_Work required_: Your answer must be an exact transcription of every entry.

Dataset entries
□ □ □
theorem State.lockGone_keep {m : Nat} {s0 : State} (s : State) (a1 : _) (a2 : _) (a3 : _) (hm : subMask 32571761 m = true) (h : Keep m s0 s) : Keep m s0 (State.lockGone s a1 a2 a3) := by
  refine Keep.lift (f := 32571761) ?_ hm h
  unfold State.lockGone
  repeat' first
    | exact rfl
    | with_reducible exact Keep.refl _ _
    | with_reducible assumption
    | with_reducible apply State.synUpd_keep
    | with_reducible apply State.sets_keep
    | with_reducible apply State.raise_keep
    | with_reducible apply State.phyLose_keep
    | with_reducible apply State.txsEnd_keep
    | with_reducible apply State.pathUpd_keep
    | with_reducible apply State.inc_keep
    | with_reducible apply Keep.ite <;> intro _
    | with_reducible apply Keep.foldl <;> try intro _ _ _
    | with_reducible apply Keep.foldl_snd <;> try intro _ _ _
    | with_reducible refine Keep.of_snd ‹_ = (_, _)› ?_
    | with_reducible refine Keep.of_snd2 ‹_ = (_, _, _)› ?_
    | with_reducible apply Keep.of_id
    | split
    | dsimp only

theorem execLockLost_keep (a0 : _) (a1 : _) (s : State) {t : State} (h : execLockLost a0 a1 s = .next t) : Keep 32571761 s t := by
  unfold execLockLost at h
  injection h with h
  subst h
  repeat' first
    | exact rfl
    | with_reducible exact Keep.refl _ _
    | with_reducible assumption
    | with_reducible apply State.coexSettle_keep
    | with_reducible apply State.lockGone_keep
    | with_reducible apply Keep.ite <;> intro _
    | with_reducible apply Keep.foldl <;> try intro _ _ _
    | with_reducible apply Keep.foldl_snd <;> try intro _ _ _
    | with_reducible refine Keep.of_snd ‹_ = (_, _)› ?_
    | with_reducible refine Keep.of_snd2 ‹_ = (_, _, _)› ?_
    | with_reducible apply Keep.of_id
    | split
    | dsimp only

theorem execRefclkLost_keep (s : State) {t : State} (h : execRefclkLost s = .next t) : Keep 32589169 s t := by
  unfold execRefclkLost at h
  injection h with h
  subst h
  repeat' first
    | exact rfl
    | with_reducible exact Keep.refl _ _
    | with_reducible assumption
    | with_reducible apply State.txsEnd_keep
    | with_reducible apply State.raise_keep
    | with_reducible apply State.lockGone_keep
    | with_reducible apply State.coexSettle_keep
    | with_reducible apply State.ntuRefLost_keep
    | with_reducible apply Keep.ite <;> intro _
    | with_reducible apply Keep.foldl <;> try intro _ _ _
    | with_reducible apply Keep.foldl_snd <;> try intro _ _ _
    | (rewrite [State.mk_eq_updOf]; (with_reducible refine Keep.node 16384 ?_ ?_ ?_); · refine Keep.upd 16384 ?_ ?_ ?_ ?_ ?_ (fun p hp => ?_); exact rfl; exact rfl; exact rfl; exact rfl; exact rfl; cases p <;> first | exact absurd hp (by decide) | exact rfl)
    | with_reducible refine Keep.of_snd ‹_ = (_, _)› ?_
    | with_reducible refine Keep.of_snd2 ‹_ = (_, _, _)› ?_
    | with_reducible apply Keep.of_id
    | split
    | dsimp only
□ □ □
_Task answer_:
theorem State.lockGone_keep {m : Nat} {s0 : State} (s : State) (a1 : _) (a2 : _) (a3 : _) (hm : subMask 32571761 m = true) (h : Keep m s0 s) : Keep m s0 (State.lockGone s a1 a2 a3) := by
  refine Keep.lift (f := 32571761) ?_ hm h
  unfold State.lockGone
  repeat' first
    | exact rfl
    | with_reducible exact Keep.refl _ _
    | with_reducible assumption
    | with_reducible apply State.synUpd_keep
    | with_reducible apply State.sets_keep
    | with_reducible apply State.raise_keep
    | with_reducible apply State.phyLose_keep
    | with_reducible apply State.txsEnd_keep
    | with_reducible apply State.pathUpd_keep
    | with_reducible apply State.inc_keep
    | with_reducible apply Keep.ite <;> intro _
    | with_reducible apply Keep.foldl <;> try intro _ _ _
    | with_reducible apply Keep.foldl_snd <;> try intro _ _ _
    | with_reducible refine Keep.of_snd ‹_ = (_, _)› ?_
    | with_reducible refine Keep.of_snd2 ‹_ = (_, _, _)› ?_
    | with_reducible apply Keep.of_id
    | split
    | dsimp only

theorem execLockLost_keep (a0 : _) (a1 : _) (s : State) {t : State} (h : execLockLost a0 a1 s = .next t) : Keep 32571761 s t := by
  unfold execLockLost at h
  injection h with h
  subst h
  repeat' first
    | exact rfl
    | with_reducible exact Keep.refl _ _
    | with_reducible assumption
    | with_reducible apply State.coexSettle_keep
    | with_reducible apply State.lockGone_keep
    | with_reducible apply Keep.ite <;> intro _
    | with_reducible apply Keep.foldl <;> try intro _ _ _
    | with_reducible apply Keep.foldl_snd <;> try intro _ _ _
    | with_reducible refine Keep.of_snd ‹_ = (_, _)› ?_
    | with_reducible refine Keep.of_snd2 ‹_ = (_, _, _)› ?_
    | with_reducible apply Keep.of_id
    | split
    | dsimp only

theorem execRefclkLost_keep (s : State) {t : State} (h : execRefclkLost s = .next t) : Keep 32589169 s t := by
  unfold execRefclkLost at h
  injection h with h
  subst h
  repeat' first
    | exact rfl
    | with_reducible exact Keep.refl _ _
    | with_reducible assumption
    | with_reducible apply State.txsEnd_keep
    | with_reducible apply State.raise_keep
    | with_reducible apply State.lockGone_keep
    | with_reducible apply State.coexSettle_keep
    | with_reducible apply State.ntuRefLost_keep
    | with_reducible apply Keep.ite <;> intro _
    | with_reducible apply Keep.foldl <;> try intro _ _ _
    | with_reducible apply Keep.foldl_snd <;> try intro _ _ _
    | (rewrite [State.mk_eq_updOf]; (with_reducible refine Keep.node 16384 ?_ ?_ ?_); · refine Keep.upd 16384 ?_ ?_ ?_ ?_ ?_ (fun p hp => ?_); exact rfl; exact rfl; exact rfl; exact rfl; exact rfl; cases p <;> first | exact absurd hp (by decide) | exact rfl)
    | with_reducible refine Keep.of_snd ‹_ = (_, _)› ?_
    | with_reducible refine Keep.of_snd2 ‹_ = (_, _, _)› ?_
    | with_reducible apply Keep.of_id
    | split
    | dsimp only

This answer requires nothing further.